Your objective:
Look in the material below for the line holding "def State.fldSaved (s". Set it down exactly, with each later line up to and including the line holding "(l.filterMap (fun (_, r) => r.result)).foldl (fun s".

Data for the task:
/-- How an FLD's end is reported (R379): none when its value came. -/
def ReqEnd.trap (a : Word) : ReqEnd → Option Trp
  | .value _ => none
  | .nack r d =>
    if r == 2 || r == 4 then some { cause := Cause.priv, detail := 0x03, tval := a }
    else if r == 3 then some { cause := Cause.xlate, detail := d, tval := a }
    else some { cause := Cause.ecc, detail := 0x03, tval := a }
  | .timeout => some { cause := Cause.ecc, detail := 0x03, tval := a }

/-- The FLD requests of a course. -/
def State.fldReqs (s : State) (sk p k : Nat) : List (Nat × Req) :=
  s.async.reqs.filter (fun (_, r) => match r.kind with
    | .fld a b c _ _ _ _ => a == sk && b == p && c == k
    | _ => false)

def Req.mask (r : Req) : BitVec 16 := match r.kind with | .fld _ _ _ m _ _ _ => m | _ => 0

/-- The value of a reply as its register takes it (R258). -/
def Req.result (r : Req) : Option (BitVec 16 × Reg × Word) :=
  match r.kind, r.ended with
  | .fld _ _ _ m reg n sx, some (.value v) => some (m, reg, BitVec.ofNat 64 (extendTo (sx && n < 8) (8 * n) v.toNat).toNat)
  | _, _ => none

def State.forget (s : State) (l : List (Nat × Req)) : State :=
  { s with async := { s.async with reqs := s.async.reqs.filter (fun (i, _) => !l.any (fun (j, _) => j == i)) } }

/-- The entry parked on remote replies goes on after its FLD, or traps (R157, R379, R458). -/
def State.fldFinish (s : State) (sk p k : Nat) : State :=
  let l := s.fldReqs sk p k
  if l.any (fun (_, r) => r.ended.isNone) then s else
  match s.courseBy sk p k with
  | none => if s.isSaved sk then s else s.forget l
  | some (core, slot, c) =>
    let s := s.forget l
    match (c.fr0 ++ c.fr1 ++ c.fr2).find? (fun e => e.wait == .remote) with
    | none => s
    | some E =>
      let bad := l.filterMap (fun (_, r) => (r.ended.bind (ReqEnd.trap r.laddr)).map (fun t => (r.mask, t)))
      match bad with
      | (_, t) :: _ =>
        let mask := (bad.filter (fun (_, u) => u.cause == t.cause && u.detail == t.detail)).foldl (fun m (x, _) => m ||| x) (0 : BitVec 16)
        s.takeTrap core slot (some E) { t, mask, pc := E.pc, prio := E.prio }
      | [] =>
        let s := if s.async.faults.isEmpty then s else s.faultOver (.course core slot E.pc)
        let c := (l.filterMap (fun (_, r) => r.result)).foldl (fun c (m, reg, v) => (lanesOf m).foldl (fun c i => c.write i reg v) c) c
        s.setCourse core slot (c.setFront (updateFrontier c.front E ((lanesOf E.mask).map (fun i => (i, pcNext E.pc, E.prio))) []))

/-- Where a strand's register lies in its saved record: the offset, and the pending bit (R410). -/
def savedReg (h : Header) (p k lane : Nat) (reg : Reg) (wb low : Nat) : Option (Nat × Nat) :=
  let b := imgStrand h p k lane
  match reg with
  | .w i => some (b + 8 * (wb + i.val - low), wb + i.val - low)
  | .k i => if i.val == 2 then some (b + 0x450, 82) else
      some (imgCourse h p k + 0xC00 + 8 * (if i.val == 1 then 0 else i.val - 2), 80 + i.val)
  | _ => none

/-- A reply to a saved skein: the strand record's pending bit clears, and once every reply has come without a failure the registers of
the record are written (R379, R404). -/
def State.fldSaved (s : State) (sk p k : Nat) (r : Req) : State :=
  match s.skeinHdr sk with
  | none => s
  | some h =>
    let place (s : State) (lane : Nat) (reg : Reg) : Option (Nat × Nat) :=
      match s.imgRead sk (imgStrand h p k lane + 0x460) 8 with
      | .ok b => savedReg h p k lane reg (leNat (b.take 4)) (leNat (b.drop 4))
      | .error _ => none
    let s := match r.kind with
      | .fld _ _ _ m reg _ _ => (lanesOf m).foldl (fun s i => match place s i reg with
          | some (_, bit) => s.imgChange sk (imgStrand h p k i + 0x580) 16 (fun v => v - v / 2 ^ bit % 2 * 2 ^ bit)
          | none => s) s
      | _ => s
    let l := s.fldReqs sk p k
    if l.any (fun (_, r) => r.result.isNone) then s else
    (l.filterMap (fun (_, r) => r.result)).foldl (fun s (m, reg, v) => (lanesOf m).foldl (fun s i => match place s i reg with
      | some (off, _) => s.imgChange sk off 8 (fun _ => v.toNat)
      | none => s) s) (s.forget l)
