-- ==== Sys2Proof/Machine/Checkpoint.lean ====
section
/-! DEFINITION. The checkpoint channel: sealing a shard and verifying a set of shards (R441 to R445). -/
namespace Sys2Proof.Machine

/-! ## Reading a shard (R443) -/

/-- A shard's header and payload as bytes; `none` when a byte of either does not translate. -/
def State.shardHeader (s : State) (ctx : Nat) (a : Word) : Option (List Byte) :=
  if (s.ctxEntry ctx).ptroot == 0 then none else
  match s.readRange (s.whoOf ctx) a 256 with | .ok b => some b | .error _ => none

def hdrField (h : List Byte) (off n : Nat) : Nat := leNat ((h.drop off).take n)
def shardPlen (h : List Byte) : Nat := hdrField h 0x28 8
def shardStep (h : List Byte) : Nat := hdrField h 0x18 8
def shardNo (h : List Byte) : Nat := hdrField h 0x20 4
def shardCount (h : List Byte) : Nat := hdrField h 0x24 4

def State.shardPayload (s : State) (ctx : Nat) (a : Word) (h : List Byte) : Option (List Byte) :=
  match s.readRange (s.whoOf ctx) (a + 256) (shardPlen h) with | .ok b => some b | .error _ => none

/-! ## SEAL -/

def piecesMeet (l m : List (Loc × Nat)) : Bool :=
  l.any (fun (x, n) => m.any (fun (y, k) => x.store == y.store && overlap x.addr n y.addr k))

/-- The destination that a running copy still writes into (R281, R291). -/
def State.copyInto (s : State) (o : Op) : Option (Word × Nat) :=
  if s.opMoved o then none else
  match o.kind with
  | .copy _ dst len _ => some (dst, len)
  | .snap _ dst size _ => some (dst, size)
  | _ => none

/-- Whether a running copy writes into [a, a + n) of a context: the homes meet, or, where one of the two does not translate, the
addresses do. -/
def State.copyMeets (s : State) (ctx : Nat) (a : Word) (n : Nat) (o : Op) : Bool :=
  match s.copyInto o with
  | none => false
  | some (d, k) =>
    match s.homes (s.whoOf ctx) .load a (n / 128 + 2) n, s.homes (s.whoOf o.ctx) .store d (k / 128 + 2) k with
    | .ok l, .ok m => piecesMeet l m
    | _, _ => o.ctx == ctx && overlap a.toNat n d.toNat k

/-- The answer of the checkpoint channel: one status byte. -/
def State.ckptReply (s : State) (status : Byte) : State :=
  { s with dbg := { s.dbg with ckptReplies := s.dbg.ckptReplies ++ [status] } }

/-- SEAL (R444). A SEAL that waits for a copy looks again one clock later. -/
def execSeal (ctx : Nat) (addr : Word) (s : State) : Host.Outcome State Fault Refusal :=
  match s.shardHeader ctx addr with
  | none => .next (s.ckptReply 0x08)
  | some h =>
    if s.async.ops.any (fun (_, o) => s.copyMeets ctx addr (256 + shardPlen h) o) then
      .next (s.laterAt (s.time.gt + s.clockGt) (.seal ctx addr))
    else match s.shardPayload ctx addr h with
      | none => .next (s.ckptReply 0x08)
      | some pay =>
        let digest := sha384 pay
        let hdigest := sha384 (h.take 0x40 ++ digest)
        match s.writeRange (s.whoOf ctx) (addr + 0x40) (digest ++ hdigest) with
        | .error _ => .next (s.ckptReply 0x08)
        | .ok s =>
          .next ((s.emit { source := s.complexSrc, type := 0xD5, ctx, payload := vaOf addr + shardNo h * 2 ^ 56 }).ckptReply 0)

/-! ## VERIFY -/

/-- MAGIC and VERSION hold and every bit that R443 calls zero is zero. -/
def shardFormOk (h : List Byte) : Bool :=
  hdrField h 0 4 == 0x00579C4B && hdrField h 4 2 == 1 && hdrField h 6 2 < 16 && hdrField h 0x30 2 < 16 &&
    hdrField h 0x32 14 == 0 && ((h.drop 0xA0).take 96).all (· == 0)

/-- The first check that a listed shard fails, in the order of R445; 0 when none does. -/
def State.shardCode (s : State) (ctx : Nat) (job : BitVec 128) (n ref : Nat) (a : Word) : Byte :=
  match s.shardHeader ctx a with
  | none => 0x08
  | some h => match s.shardPayload ctx a h with
    | none => 0x08
    | some pay =>
      if !shardFormOk h then 0x01
      else if (h.drop 0x70).take 48 != sha384 (h.take 0x70) then 0x02
      else if hdrField h 8 16 != job.toNat then 0x03
      else if shardCount h != n then 0x04
      else if shardStep h != ref then 0x06
      else if (h.drop 0x40).take 48 != sha384 pay then 0x07
      else 0x00

/-- The header whose STEP is the reference step: the listed shard whose SHARD is 0, else the first listed. -/
def referenceHeader (hs : List (Option (List Byte))) : Option (List Byte) :=
  match hs.find? (fun o => match o with | some h => shardNo h == 0 | none => false) with
  | some o => o
  | none => hs.headD none

/-- The set check of one shard: its SHARD occurs at one place of the list. -/
def uniqueAt (hs : List (Option (List Byte))) (no : Nat) : Bool :=
  (hs.filter (fun o => match o with | some h => shardNo h == no | none => false)).length ≤ 1

/-- MISSING: how many numbers below the reference shard's COUNT no listed shard has. -/
def missingOf (hs : List (Option (List Byte))) (count : Nat) : Nat :=
  count - ((hs.filterMap (fun o => o.map shardNo)).eraseDups.filter (· < count)).length

/-- VERIFY (R445). The reference step of a list whose header cannot be read is a free value. -/
def execVerify (ctx : Nat) (shards : List Word) (job : BitVec 128) (result : Word) (s : State) : Host.Outcome State Fault Refusal :=
  let hs := shards.map (s.shardHeader ctx)
  let (s, ref, count) := match referenceHeader hs with
    | some h => (s, shardStep h, shardCount h)
    | none => (s.freshWord.2, s.freshWord.1.toNat, shards.length)
  let codes := (shards.zip hs).map (fun (a, o) =>
    let c := s.shardCode ctx job shards.length ref a
    match o with
    | some h => if c == 0 && !uniqueAt hs (shardNo h) then (0x05 : Byte) else c
    | none => c)
  let refused := codes.any (· != 0)
  let status : Byte := if refused then 1 else 0
  let block := [status, 0, 0, 0] ++ leBytes 4 (missingOf hs count) ++ leBytes 8 ref ++ List.replicate 48 0 ++ codes
  let (s, reply) := match (if (s.ctxEntry ctx).ptroot == 0 then .error ⟨0, []⟩ else s.writeRange (s.whoOf ctx) result block) with
    | .ok s => (s, status)
    | .error _ => (s, 0x08)
  let s := if refused then
      s.emit { source := s.complexSrc, type := 0xD7, err := true, ctx, payload := ref + status.toNat * 2 ^ 64 }
    else s.emit { source := s.complexSrc, type := 0xD6, ctx, payload := ref + shards.length * 2 ^ 64 }
  .next (s.ckptReply reply)

end Sys2Proof.Machine
end

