-- ==== Sys2Proof/Machine/Collective.lean ====
section
/-! DEFINITION. Collectives and their watchdogs (R386 to R391, R446 to R450), and SECTOR_COMPLETE, which moves every engine's work on by
one sector, packet or chunk (R270, R383, R387, R388). -/
namespace Sys2Proof.Machine

/-! ## The descriptor (R386, R450) -/

/-- A field of a descriptor: n bytes at an offset. -/
def cdField (d : BitVec 1024) (off n : Nat) : Nat := (d.toNat >>> (8 * off)) % 2 ^ (8 * n)
def cdOp (d : BitVec 1024) : Nat := cdField d 0 1
def cdRed (d : BitVec 1024) : Nat := cdField d 1 1
def cdTag (d : BitVec 1024) : Tag := BitVec.ofNat 5 (cdField d 2 1)
def cdParts (d : BitVec 1024) : Nat := cdField d 3 1
def cdSelf (d : BitVec 1024) : Nat := cdField d 4 1
def cdMode (d : BitVec 1024) : BitVec 2 := BitVec.ofNat 2 (cdField d 5 1)
def cdName (d : BitVec 1024) : Nat := cdField d 8 4
def cdChunk (d : BitVec 1024) : Nat := cdField d 0x0C 4
def cdSrc (d : BitVec 1024) : Word := BitVec.ofNat 64 (cdField d 0x10 8)
def cdDst (d : BitVec 1024) : Word := BitVec.ofNat 64 (cdField d 0x18 8)
def cdCount (d : BitVec 1024) : Nat := cdField d 0x20 8
def cdStage (d : BitVec 1024) : Word := BitVec.ofNat 64 (cdField d 0x28 8)
def cdGrace (d : BitVec 1024) : Nat := if cdField d 0x38 8 == 0 then 16000000 else cdField d 0x38 8
def cdCsig (d : BitVec 1024) : Word := BitVec.ofNat 64 (cdField d 0x40 8)
def cdAcsig (d : BitVec 1024) : Nat := cdField d 0x48 8
def cdPart (d : BitVec 1024) (k : Nat) : Nat := cdField d (0x50 + k) 1
def cdBar (d : BitVec 1024) : Nat := cdField d 0x60 1

/-- All-reduce and reduce-scatter. -/
def cdReduces (d : BitVec 1024) : Bool := cdOp d == 1 || cdOp d == 3
def cdJoins (d : BitVec 1024) : Bool := cdOp d == 6
/-- Element bytes; of a block, and of a segment. -/
def cdElem (d : BitVec 1024) : Nat := tagWidth (cdTag d) / 8
def cdBlock (d : BitVec 1024) : Nat := cdCount d * cdElem d
def cdSegment (d : BitVec 1024) : Nat := cdCount d / max (cdParts d) 1 * cdElem d
/-- The position of a device. -/
def cdPosOf (d : BitVec 1024) (dev : Nat) : Option Nat := (List.range (cdParts d)).find? (fun k => cdPart d k == dev)
def cdPeers (d : BitVec 1024) : List Nat := (List.range (cdParts d)).filter (fun k => k != cdSelf d)

/-- A standard tag of 8 bits or more (R386). -/
def cdPlainTag (t : Nat) : Bool := t < 32 && knownTag (BitVec.ofNat 5 t) && t != 0 && !wbTag (BitVec.ofNat 5 t) && 8 ≤ tagWidth (BitVec.ofNat 5 t)

/-- The descriptor's fields are in their ranges and its reserved bits are zero (R386, R450). -/
def State.descOk (s : State) (d : BitVec 1024) : Bool :=
  let n := cdParts d
  let part := (List.range n).map (cdPart d)
  let buf (a : Word) : Bool := [0, 0xC, 0xD].contains (spaceOf a)
  1 ≤ cdOp d && cdOp d ≤ 6 && cdRed d < 8 && (!cdReduces d || (cdRed d ≤ 2 && reduceTag (cdField d 2 1))) &&
    (cdReduces d || cdPlainTag (cdField d 2 1)) && 2 ≤ n && n ≤ s.domainSize && n ≤ 16 && cdSelf d < n && cdField d 5 1 < 4 && cdMode d != 3 &&
    cdField d 6 2 == 0 && cdChunk d % 32 == 0 && 256 ≤ cdChunk d && cdChunk d ≤ 2 ^ 20 && (!cdReduces d || cdCount d % n == 0) &&
    buf (cdSrc d) && buf (cdDst d) && buf (cdStage d) && (cdReduces d || cdStage d == 0) &&
    (!cdJoins d || (cdSrc d == 0 && cdDst d == 0 && cdCount d == 0)) && bitsOf (cdCsig d).toNat 31 17 == 0 && cdAcsig d / 2 ^ 17 == 0 &&
    part.all (fun p => p < s.domainSize) && part.eraseDups.length == n && cdPart d (cdSelf d) == s.devNo &&
    (List.range (16 - n)).all (fun k => cdPart d (n + k) == 0) && cdBar d < 4 && cdField d 0x61 31 == 0

/-! ## What moves where (R386, R387) -/

/-- The slot of position j in position k's STAGE. -/
def stageSlot (j k : Nat) : Nat := if j < k then j else j - 1

/-- Bytes that this position sends a peer, first of its own data, then of its result. -/
def cdBytes (d : BitVec 1024) (from_ to_ : Nat) (result : Bool) : Nat :=
  if from_ == to_ then 0
  else if result then (if cdOp d == 1 then cdSegment d else 0)
  else match cdOp d with
    | 1 | 3 => cdSegment d
    | 2 | 5 => cdBlock d
    | 4 => if from_ == 0 then cdBlock d else 0
    | _ => 0

/-- Where the data or result for position `to` begins at its sender. -/
def cdFrom (d : BitVec 1024) (to_ : Nat) (result : Bool) : Word :=
  if result then cdDst d + BitVec.ofNat 64 (cdSelf d * cdSegment d)
  else cdSrc d + BitVec.ofNat 64 (if cdReduces d then to_ * cdSegment d else if cdOp d == 5 then to_ * cdBlock d else 0)

/-- Where the data or result of position `from_` begins at position `to`, whose buffers are given. -/
def cdInto (d : BitVec 1024) (from_ to_ : Nat) (result : Bool) (stage dst : Word) : Word :=
  if result then dst + BitVec.ofNat 64 (from_ * cdSegment d)
  else if cdReduces d then stage + BitVec.ofNat 64 (stageSlot from_ to_ * cdSegment d)
  else if cdOp d == 4 then dst
  else dst + BitVec.ofNat 64 (from_ * cdBlock d)

/-- Chunks of some bytes. -/
def cdChunks (d : BitVec 1024) (bytes : Nat) : Nat := ceilDiv bytes (max (cdChunk d) 1)

/-- The most bytes in one packet: 64 further flits (R371). -/
def packetBytes : Nat := 4096

/-- Packets of some bytes: a chunk of more than a packet takes several. -/
def cdPackets (d : BitVec 1024) (bytes : Nat) : Nat :=
  let c := max (cdChunk d) 1
  bytes / c * ceilDiv c packetBytes + ceilDiv (bytes % c) packetBytes

/-- Offset and length of the i-th packet. -/
def cdPiece (d : BitVec 1024) (bytes i : Nat) : Nat × Nat :=
  let c := max (cdChunk d) 1
  let per := ceilDiv c packetBytes
  let off := i / per * c + i % per * packetBytes
  (off, min (min packetBytes (c - i % per * packetBytes)) (bytes - off))

/-- Chunks that a position still owes this one, of data and of results. -/
def Coll.due (c : Coll) (j : Nat) : Nat × Nat :=
  (cdChunks c.desc (cdBytes c.desc j (cdSelf c.desc) false), cdChunks c.desc (cdBytes c.desc j (cdSelf c.desc) true))

def Position.none : Position := { ready := false, stage := 0, dst := 0, chunks := 0, result := 0, last := 0, parts := [] }
def Coll.at (c : Coll) (j : Nat) : Position := c.pos[j]?.getD Position.none
def Coll.modPos (c : Coll) (j : Nat) (f : Position → Position) : Coll :=
  { c with pos := match c.pos[j]? with | some x => c.pos.set j (f x) | none => c.pos }

/-- Completed steps of a position (R389). -/
def Position.steps (x : Position) : Nat := (if x.ready then 1 else 0) + x.chunks + x.result

/-- A position from which a ready packet or chunks are still expected (R389). -/
def Coll.awaits (c : Coll) (j : Nat) : Bool :=
  j != cdSelf c.desc && (!(c.at j).ready || (c.at j).chunks < (c.due j).1 || (c.at j).result < (c.due j).2)

/-- Every byte of DST has arrived; a join has every ready packet (R387, R390). -/
def Coll.complete (c : Coll) : Bool :=
  if cdJoins c.desc then (cdPeers c.desc).all (fun j => (c.at j).ready)
  else (cdPeers c.desc).all (fun j => (c.due j).1 ≤ (c.at j).chunks && (c.due j).2 ≤ (c.at j).result) && (!cdReduces c.desc || c.reduced)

Exercise result:
def State.fldSaved (s : State) (sk p k : Nat) (r : Req) : State :=
  match s.skeinHdr sk with
  | none => s
  | some h =>
    let place (s : State) (lane : Nat) (reg : Reg) : Option (Nat × Nat) :=
      match s.imgRead sk (imgStrand h p k lane + 0x460) 8 with
      | .ok b => savedReg h p k lane reg (leNat (b.take 4)) (leNat (b.drop 4))
      | .error _ => none
    let s := match r.kind with
      | .fld _ _ _ m reg _ _ => (lanesOf m).foldl (fun s i => match place s i reg with
          | some (_, bit) => s.imgChange sk (imgStrand h p k i + 0x580) 16 (fun v => v - v / 2 ^ bit % 2 * 2 ^ bit)
          | none => s) s
      | _ => s
    let l := s.fldReqs sk p k
    if l.any (fun (_, r) => r.result.isNone) then s else
    (l.filterMap (fun (_, r) => r.result)).foldl (fun s (m, reg, v) => (lanesOf m).foldl (fun s i => match place s i reg with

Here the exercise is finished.